11/09/2025
Rhino horn is smuggled by air from Johannesburg and Addis Ababa, routed through Dubai and Doha and sometimes Paris and London to throw off law enforcement. Ivory departs in shipping containers from ports in Dar es Salaam, Nampula and Durban, ending up in Singapore, Sihanoukville, Huangpu and Haiphong. Gold mined illegally in Zimbabwe’s mineral-rich Kwekwe gold fields and deep shaft mines in the towns of Krugersdorp, Carletonville, Klerksdorp and Welkom on South Africa’s Vaal Reef is processed and eventually laundered through Dubai. Gold is smuggled by the tonne into countries along the strife-torn Democratic Republic of Congo (DRC)’s eastern border and laundered through Rwanda, Burundi, Uganda, Tanzania and the United Arab Emirates (UAE). In northern Mozambique and South Africa’s KwaZulu-Natal province, Islamic State-aligned insurgents and supporters have been implicated in criminal economies, gold smuggling, and kidnapping and extortion schemes to raise funds.
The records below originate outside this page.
@[simp] theorem busWrite16_af (s : State) (a : Word) (v : Word) : (s.busWrite16 a v).af = s.af := rfl
@[simp] theorem busWrite16_bc (s : State) (a : Word) (v : Word) : (s.busWrite16 a v).bc = s.bc := rfl
@[simp] theorem busWrite16_de (s : State) (a : Word) (v : Word) : (s.busWrite16 a v).de = s.de := rfl
@[simp] theorem busWrite16_hl (s : State) (a : Word) (v : Word) : (s.busWrite16 a v).hl = s.hl := rfl
@[simp] theorem busWrite16_sp (s : State) (a : Word) (v : Word) : (s.busWrite16 a v).sp = s.sp := rfl
@[simp] theorem busWrite16_pc (s : State) (a : Word) (v : Word) : (s.busWrite16 a v).pc = s.pc := rfl
@[simp] theorem busWrite16_cycles (s : State) (a : Word) (v : Word) : (s.busWrite16 a v).cycles = s.cycles := rfl
@[simp] theorem busWrite16_fault (s : State) (a : Word) (v : Word) : (s.busWrite16 a v).fault = s.fault := rfl
@[simp] theorem busWrite16_cartType (s : State) (a : Word) (v : Word) : (s.busWrite16 a v).cartType = s.cartType := rfl
@[simp] theorem busWrite16_ramSizeCode (s : State) (a : Word) (v : Word) : (s.busWrite16 a v).ramSizeCode = s.ramSizeCode := rfl
@[simp] theorem busWrite16_romSizeCode (s : State) (a : Word) (v : Word) : (s.busWrite16 a v).romSizeCode = s.romSizeCode := rfl
@[simp] theorem busWrite16_cartBuffer (s : State) (a : Word) (v : Word) : (s.busWrite16 a v).cartBuffer = s.cartBuffer := rfl
@[simp] theorem busWrite16_phase (s : State) (a : Word) (v : Word) : (s.busWrite16 a v).phase = s.phase := rfl
@[simp] theorem busWrite16_params (s : State) (a : Word) (v : Word) : (s.busWrite16 a v).params = s.params := rfl

@[simp] theorem pointerPost_af (s : State) (p : Pointer) : (s.pointerPost p).af = s.af := by cases p <;> rfl
@[simp] theorem pointerPost_bc (s : State) (p : Pointer) : (s.pointerPost p).bc = s.bc := by cases p <;> rfl
@[simp] theorem pointerPost_de (s : State) (p : Pointer) : (s.pointerPost p).de = s.de := by cases p <;> rfl
@[simp] theorem pointerPost_sp (s : State) (p : Pointer) : (s.pointerPost p).sp = s.sp := by cases p <;> rfl
@[simp] theorem pointerPost_pc (s : State) (p : Pointer) : (s.pointerPost p).pc = s.pc := by cases p <;> rfl
@[simp] theorem pointerPost_mem (s : State) (p : Pointer) : (s.pointerPost p).mem = s.mem := by cases p <;> rfl
@[simp] theorem pointerPost_cycles (s : State) (p : Pointer) : (s.pointerPost p).cycles = s.cycles := by cases p <;> rfl
@[simp] theorem pointerPost_fault (s : State) (p : Pointer) : (s.pointerPost p).fault = s.fault := by cases p <;> rfl
@[simp] theorem pointerPost_cartType (s : State) (p : Pointer) : (s.pointerPost p).cartType = s.cartType := by cases p <;> rfl
@[simp] theorem pointerPost_ramSizeCode (s : State) (p : Pointer) : (s.pointerPost p).ramSizeCode = s.ramSizeCode := by cases p <;> rfl
@[simp] theorem pointerPost_romSizeCode (s : State) (p : Pointer) : (s.pointerPost p).romSizeCode = s.romSizeCode := by cases p <;> rfl
@[simp] theorem pointerPost_cartBuffer (s : State) (p : Pointer) : (s.pointerPost p).cartBuffer = s.cartBuffer := by cases p <;> rfl
@[simp] theorem pointerPost_phase (s : State) (p : Pointer) : (s.pointerPost p).phase = s.phase := by cases p <;> rfl
@[simp] theorem pointerPost_params (s : State) (p : Pointer) : (s.pointerPost p).params = s.params := by cases p <;> rfl

@[simp] theorem raiseUnknownOpcode_af (s : State) (op : Byte) : (s.raiseUnknownOpcode op).af = s.af := rfl
@[simp] theorem raiseUnknownOpcode_bc (s : State) (op : Byte) : (s.raiseUnknownOpcode op).bc = s.bc := rfl
@[simp] theorem raiseUnknownOpcode_de (s : State) (op : Byte) : (s.raiseUnknownOpcode op).de = s.de := rfl
@[simp] theorem raiseUnknownOpcode_hl (s : State) (op : Byte) : (s.raiseUnknownOpcode op).hl = s.hl := rfl
@[simp] theorem raiseUnknownOpcode_sp (s : State) (op : Byte) : (s.raiseUnknownOpcode op).sp = s.sp := rfl
@[simp] theorem raiseUnknownOpcode_pc (s : State) (op : Byte) : (s.raiseUnknownOpcode op).pc = s.pc := rfl
@[simp] theorem raiseUnknownOpcode_mem (s : State) (op : Byte) : (s.raiseUnknownOpcode op).mem = s.mem := rfl
@[simp] theorem raiseUnknownOpcode_cycles (s : State) (op : Byte) : (s.raiseUnknownOpcode op).cycles = s.cycles := rfl
@[simp] theorem raiseUnknownOpcode_cartType (s : State) (op : Byte) : (s.raiseUnknownOpcode op).cartType = s.cartType := rfl
@[simp] theorem raiseUnknownOpcode_ramSizeCode (s : State) (op : Byte) : (s.raiseUnknownOpcode op).ramSizeCode = s.ramSizeCode := rfl
@[simp] theorem raiseUnknownOpcode_romSizeCode (s : State) (op : Byte) : (s.raiseUnknownOpcode op).romSizeCode = s.romSizeCode := rfl
@[simp] theorem raiseUnknownOpcode_cartBuffer (s : State) (op : Byte) : (s.raiseUnknownOpcode op).cartBuffer = s.cartBuffer := rfl
@[simp] theorem raiseUnknownOpcode_phase (s : State) (op : Byte) : (s.raiseUnknownOpcode op).phase = s.phase := rfl
@[simp] theorem raiseUnknownOpcode_params (s : State) (op : Byte) : (s.raiseUnknownOpcode op).params = s.params := rfl
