theorem StackOnly.trans {s t u : State} (hst : StackOnly s t) (htu : StackOnly t u) : StackOnly s u :=
  Eq.trans htu (congrArg
    (fun v : State => { v with af := u.af, bc := u.bc, de := u.de, hl := u.hl, sp := u.sp, mem := u.mem }) hst)

/-- Where the pairs and SP are as before, only memory may have changed. -/
theorem StackOnly.eq_of_pairs_eq {s t : State} (h : StackOnly s t) (hpairs : t.getPairQ = s.getPairQ) (hsp : t.sp = s.sp) :
    t = { s with mem := t.mem } := by
  have haf : t.af = s.af := congrFun hpairs .af
  have hbc : t.bc = s.bc := congrFun hpairs .bc
  have hde : t.de = s.de := congrFun hpairs .de
  have hhl : t.hl = s.hl := congrFun hpairs .hl
  rw [StackOnly, haf, hbc, hde, hhl, hsp] at h
  exact h

theorem stackOnly_pushPair (q : PairQ) (s : State) : StackOnly s (pushPair q s) := rfl

theorem stackOnly_popPair (q : PairQ) (s : State) : StackOnly s (popPair q s) := by
  cases q <;> rfl

@[simp] theorem busRead_popPair (q : PairQ) (s : State) (a : Word) : (popPair q s).busRead a = s.busRead a := by
  rw [State.busRead, popPair, State.withSp_mem, State.setPairQ_mem, State.busRead]

theorem getPairQ_pushPair (q : PairQ) (s : State) : (pushPair q s).getPairQ = s.getPairQ := by
  funext q'
  cases q' <;> rfl

theorem wordAt_pushPair_same (q : PairQ) (s : State) : wordAt (pushPair q s) (s.sp - 2) = s.getPairQ q := by
  have hhigh : s.sp - 2 + 1 = s.sp - 1 := by bv_omega
  rw [wordAt, busRead_pushPair, busRead_pushPair, if_pos hhigh, if_neg (sub_two_ne_sub_one s.sp), if_pos rfl]
  exact join_hi_lo _

/-- A push leaves every word that does not reach around to the two bytes below SP. -/
theorem wordAt_pushPair_above (q : PairQ) (s : State) {k : Nat} (hk : k + 1 < 0x8000) :
    wordAt (pushPair q s) (s.sp + BitVec.ofNat 16 (2 * k)) = wordAt s (s.sp + BitVec.ofNat 16 (2 * k)) := by
  have hread {a : Word} (ha1 : a ≠ s.sp - 1) (ha2 : a ≠ s.sp - 2) : (pushPair q s).busRead a = s.busRead a := by
    rw [busRead_pushPair, if_neg ha1, if_neg ha2]
  rw [wordAt, wordAt, hread (by bv_omega) (by bv_omega), hread (by bv_omega) (by bv_omega)]

theorem stackHolds_nil (s : State) : StackHolds s [] := by
  intro k w hw
  simp at hw

theorem StackHolds.push {s : State} {ws : List Word} (h : StackHolds s ws) (hlen : ws.length < 0x8000) (q : PairQ) :
    StackHolds (pushPair q s) (s.getPairQ q :: ws) := by
  intro k w hw
  rw [pushPair_sp]
  cases k with
  | zero =>
    cases hw
    exact (congrArg _ (BitVec.add_zero _)).trans (wordAt_pushPair_same q s)
  | succ k =>
    have hk : k < ws.length := (List.getElem?_eq_some_iff (l := ws).mp hw).1
    have haddr : s.sp - 2 + BitVec.ofNat 16 (2 * (k + 1)) = s.sp + BitVec.ofNat 16 (2 * k) := by bv_omega
    rw [haddr, wordAt_pushPair_above q s (by omega)]
    exact h k w hw

theorem StackHolds.pop {s : State} {w : Word} {ws : List Word} (h : StackHolds s (w :: ws)) (q : PairQ) :
    StackHolds (popPair q s) ws := by
  intro k w' hw
  have haddr : s.sp + 2 + BitVec.ofNat 16 (2 * k) = s.sp + BitVec.ofNat 16 (2 * (k + 1)) := by bv_omega
  rw [popPair_sp, haddr, wordAt, busRead_popPair, busRead_popPair]
  exact h (k + 1) w' hw

theorem StackHolds.head {s : State} {w : Word} {ws : List Word} (h : StackHolds s (w :: ws)) : wordAt s s.sp = w :=
  (congrArg _ (BitVec.add_zero _)).symm.trans (h 0 w rfl)

/-! ## Any sequence -/

/-- The pushes and pops simulate the stack machine, from a stack that holds any words; by induction on the sequence. -/
theorem execAll_simulates_stackRun {ops : List StackOp} {s : State} {ws ws' : List Word} {pairs : PairQ → Word}
    (hs : StackHolds s ws) (hrun : stackRun ops s.getPairQ ws = some (pairs, ws')) :
    ∃ t, execAll (ops.map StackOp.instr) s = some t ∧ (∀ q, t.getPairQ q = pairs q) ∧
      t.sp + BitVec.ofNat 16 (2 * ws'.length) = s.sp + BitVec.ofNat 16 (2 * ws.length) ∧
      StackHolds t ws' ∧ StackOnly s t := by
  induction ops generalizing s ws with
  | nil =>
    cases hrun
    exact ⟨s, rfl, fun _ => rfl, rfl, hs, rfl⟩
  | cons op ops ih =>
    cases op with
    | push q =>
      rw [stackRun] at hrun
      split at hrun
      case isFalse => cases hrun
      case isTrue hlen =>
        rw [← getPairQ_pushPair q] at hrun
        obtain ⟨t, hexec, hpairs, hsp, hholds, honly⟩ := ih (hs.push hlen q) hrun
        refine ⟨t, ?_, hpairs, ?_, hholds, (stackOnly_pushPair q s).trans honly⟩
        · rw [List.map_cons, StackOp.instr, execAll_cons, form_pushOf]
          exact hexec
        · rw [hsp, pushPair_sp, List.length_cons]
          bv_omega
    | pop q =>
      cases ws with
      | nil => cases hrun
      | cons w ws =>
        have hpair : (popPair q s).getPairQ = fun q' => if q' = q then popped q w else s.getPairQ q' :=
          funext fun q' => by rw [getPairQ_popPair_eq_popped, hs.head]
        rw [stackRun, ← hpair] at hrun
        obtain ⟨t, hexec, hpairs, hsp, hholds, honly⟩ := ih (hs.pop q) hrun
        refine ⟨t, ?_, hpairs, ?_, hholds, (stackOnly_popPair q s).trans honly⟩
        · rw [List.map_cons, StackOp.instr, execAll_cons, form_popOf]
          exact hexec
        · rw [hsp, popPair_sp, List.length_cons]
          bv_omega
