-- ==== Sys2Proof/Word.lean ====
section
/-! DEFINITION. The word types of the machine (00_scope.md section 5; every value is unsigned). -/

namespace Sys2Proof

/-- `u8`: the contents of a register, a memory cell or an immediate byte. -/
abbrev Byte := BitVec 8

/-- `u16`: an instruction word, `I`, `pc` or a stack entry. -/
abbrev Word := BitVec 16

/-- `u12`: the address field `nnn` (30_encoding.md R61). -/
abbrev Addr12 := BitVec 12

/-- The number of a general register, `0` to `15` (10_state.md R10). -/
abbrev Reg := Fin 16

/-- The number of a key, `0` to `15` (10_state.md R18). -/
abbrev Key := Fin 16

end Sys2Proof
end

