-- ==== Sys2Proof/Laws/Framebuffer.lean ====
section
/-! SUPPORT. The framebuffer read by cell index (45_display.md R150) and what the sprite engine's loop does to it (R151). -/

namespace Sys2Proof.Machine

theorem fbRow_val {idx : Nat} (h : idx < Config.fbCells) : (fbRow idx).val = idx / 64 := by
  simp only [fbRow, Fin.ofNat, Config.fbWidth, Config.fbCells] at *
  omega

@[simp] theorem Framebuffer.cell_blank (idx : Nat) : Framebuffer.blank.cell idx = false := by
  simp [Framebuffer.cell, Framebuffer.blank]

/-- Toggling one cell changes that cell alone. -/
theorem Framebuffer.cell_toggle (fb : Framebuffer) {i j : Nat} (hi : i < Config.fbCells)
    (hj : j < Config.fbCells) : (fb.toggle i).cell j = (fb.cell j != decide (i = j)) := by
  simp only [Framebuffer.cell, Framebuffer.toggle, Fin.getElem_fin, Vector.getElem_set]
  have hcol : fbCol j < 64 := Nat.mod_lt _ (by decide)
  by_cases hr : (fbRow i).val = (fbRow j).val
  · rw [if_pos hr]
    have hr' : fbRow i = fbRow j := Fin.ext hr
    by_cases hc : fbCol i = fbCol j
    · have : i = j := by
        rw [fbRow_val hi, fbRow_val hj] at hr
        simp only [fbCol, Config.fbWidth] at hc
        omega
      subst this
      simp [hcol]
    · have : i ≠ j := fun e => hc (by rw [e])
      simp [BitVec.getLsbD_twoPow, this, hr', hc]
  · rw [if_neg hr]
    have : i ≠ j := fun e => hr (by rw [e])
    simp [this]

/-- A framebuffer is its 2048 cells. -/
theorem Framebuffer.ext_cells {f g : Framebuffer}
    (h : ∀ idx < Config.fbCells, f.cell idx = g.cell idx) : f = g := by
  apply Vector.ext
  intro r hr
  apply BitVec.eq_of_getLsbD_eq
  intro c hc
  have hlt : r * 64 + c < Config.fbCells := by simp only [Config.fbCells]; omega
  have hrow : fbRow (r * 64 + c) = ⟨r, hr⟩ := Fin.ext (by rw [fbRow_val hlt]; simp; omega)
  have hcol : fbCol (r * 64 + c) = c := by simp only [fbCol, Config.fbWidth]; omega
  simpa [Framebuffer.cell, hrow, hcol] using h _ hlt

/-- The loop over a list of distinct cells: every lit entry toggles its cell once, and the flag
records an entry lit in the list and in the framebuffer the loop began with. -/
theorem foldl_drawCell : ∀ (cells : List (Nat × Bool)) (fb : Framebuffer) (c : Bool),
    (cells.map Prod.fst).Nodup → (∀ e ∈ cells, e.1 < Config.fbCells) →
      (∀ j < Config.fbCells, (cells.foldl drawCell (fb, c)).1.cell j =
        (fb.cell j != decide ((j, true) ∈ cells))) ∧
      (cells.foldl drawCell (fb, c)).2 = (c || cells.any fun e => e.2 && fb.cell e.1)
  | [], fb, c, _, _ => by simp
  | (i, b) :: cells, fb, c, hnd, hlt => by
    have hi : i < Config.fbCells := hlt (i, b) (by simp)
    have hnot : ∀ v, (i, v) ∉ cells := fun v hv =>
      (List.nodup_cons.1 hnd).1 (List.mem_map.2 ⟨(i, v), hv, rfl⟩)
    have hlt' : ∀ e ∈ cells, e.1 < Config.fbCells := fun e he => hlt e (List.mem_cons_of_mem _ he)
    cases b with
    | false =>
      have ih := foldl_drawCell cells fb c (List.nodup_cons.1 hnd).2 hlt'
      simpa [drawCell] using ih
    | true =>
      have ih := foldl_drawCell cells (fb.toggle i) (c || fb.cell i) (List.nodup_cons.1 hnd).2 hlt'
      constructor
      · intro j hj
        rw [List.foldl_cons, show drawCell (fb, c) (i, true) = (fb.toggle i, c || fb.cell i) from rfl,
          ih.1 j hj, Framebuffer.cell_toggle fb hi hj]
        by_cases hij : i = j
        · subst hij
          simp [hnot]
        · simp [hij, Ne.symm hij]
      · rw [List.foldl_cons, show drawCell (fb, c) (i, true) = (fb.toggle i, c || fb.cell i) from rfl,
          ih.2]
        have : (cells.any fun e => e.2 && (fb.toggle i).cell e.1) =
            cells.any fun e => e.2 && fb.cell e.1 := by
          apply Bool.eq_iff_iff.2
          simp only [List.any_eq_true]
          refine exists_congr fun e => and_congr_right fun he => ?_
          have hne : i ≠ e.1 := fun h => hnot e.2 (by rw [h]; exact he)
          rw [Framebuffer.cell_toggle fb hi (hlt' e he)]
          simp [hne]
        simp [this, Bool.or_assoc]

/-! ## The cells of a sprite -/

theorem mem_spriteRow {x0 y0 row : Nat} {byte : Byte} {e : Nat × Bool} :
    e ∈ spriteRow x0 y0 row byte ↔ ∃ col < 8,
      e = (((y0 + row) * 64 + (x0 + col)) % 2048, byte.getLsbD (7 - col)) := by
  simp [spriteRow, Config.fbWidth, Config.fbCells, eq_comm]

theorem mem_spriteCells {x0 y0 : Nat} {e : Nat × Bool} : ∀ {row : Nat} {bs : List Byte},
    e ∈ spriteCells x0 y0 row bs ↔ ∃ k, ∃ h : k < bs.length, ∃ col < 8,
      e = (((y0 + (row + k)) * 64 + (x0 + col)) % 2048, bs[k].getLsbD (7 - col))
  | _, [] => by simp [spriteCells]
  | row, b :: bs => by
    rw [spriteCells, List.mem_append, mem_spriteRow, mem_spriteCells]
    constructor
    · rintro (⟨col, hc, rfl⟩ | ⟨k, hk, col, hc, rfl⟩)
      · exact ⟨0, by simp, col, hc, by simp⟩
      · exact ⟨k + 1, by simpa using hk, col, hc, by simp [Nat.add_assoc, Nat.add_comm 1 k]⟩
    · rintro ⟨k, hk, col, hc, rfl⟩
      cases k with
      | zero => exact .inl ⟨col, hc, by simp⟩
      | succ k =>
        exact .inr ⟨k, by simpa using hk, col, hc, by simp [Nat.add_assoc, Nat.add_comm 1 k]⟩

theorem spriteCells_lt {x0 y0 row : Nat} {bs : List Byte} {e : Nat × Bool}
    (h : e ∈ spriteCells x0 y0 row bs) : e.1 < Config.fbCells := by
  obtain ⟨k, hk, col, hc, rfl⟩ := mem_spriteCells.1 h
  exact Nat.mod_lt _ (by decide)

/-- The cells of one call are pairwise distinct (R151), up to 31 rows. -/
theorem spriteCells_nodup {x0 y0 : Nat} : ∀ {row : Nat} {bs : List Byte}, bs.length ≤ 31 →
    ((spriteCells x0 y0 row bs).map Prod.fst).Nodup
  | _, [], _ => by simp [spriteCells]
  | row, b :: bs, h => by
    have hlen : bs.length ≤ 30 := by rw [List.length_cons] at h; omega
    rw [spriteCells, List.map_append]
    refine List.Nodup.append ?_ (spriteCells_nodup (by omega)) ?_
    · simp only [spriteRow, List.map_map, Config.fbWidth, Config.fbCells]
      refine List.Nodup.map_on ?_ List.nodup_range
      intro c hc d hd hcd
      simp only [List.mem_range] at hc hd
      simp only [Function.comp] at hcd
      omega
    · intro i hi hi'
      obtain ⟨e, he, rfl⟩ := List.mem_map.1 hi
      obtain ⟨f, hf, hfe⟩ := List.mem_map.1 hi'
      obtain ⟨col, hc, rfl⟩ := mem_spriteRow.1 he
      obtain ⟨k, hk, col', hc', rfl⟩ := mem_spriteCells.1 hf
      simp only at hfe
      omega

end Sys2Proof.Machine
end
In addition to local criminal actors, the region has attracted a coterie of international criminal players. For instance, networks from China, Pakistan and Iran are known to interface with African intermediaries for drug trafficking (drug precursor chemicals, methamphetamine and he**in) and wildlife smuggling (notably of abalone and ivory). In Southern Africa, Nigerian and Congolese syndicates, often operating from hubs such as Johannesburg, coordinate regional drug distribution and financial fraud schemes while also connecting to global diaspora networks.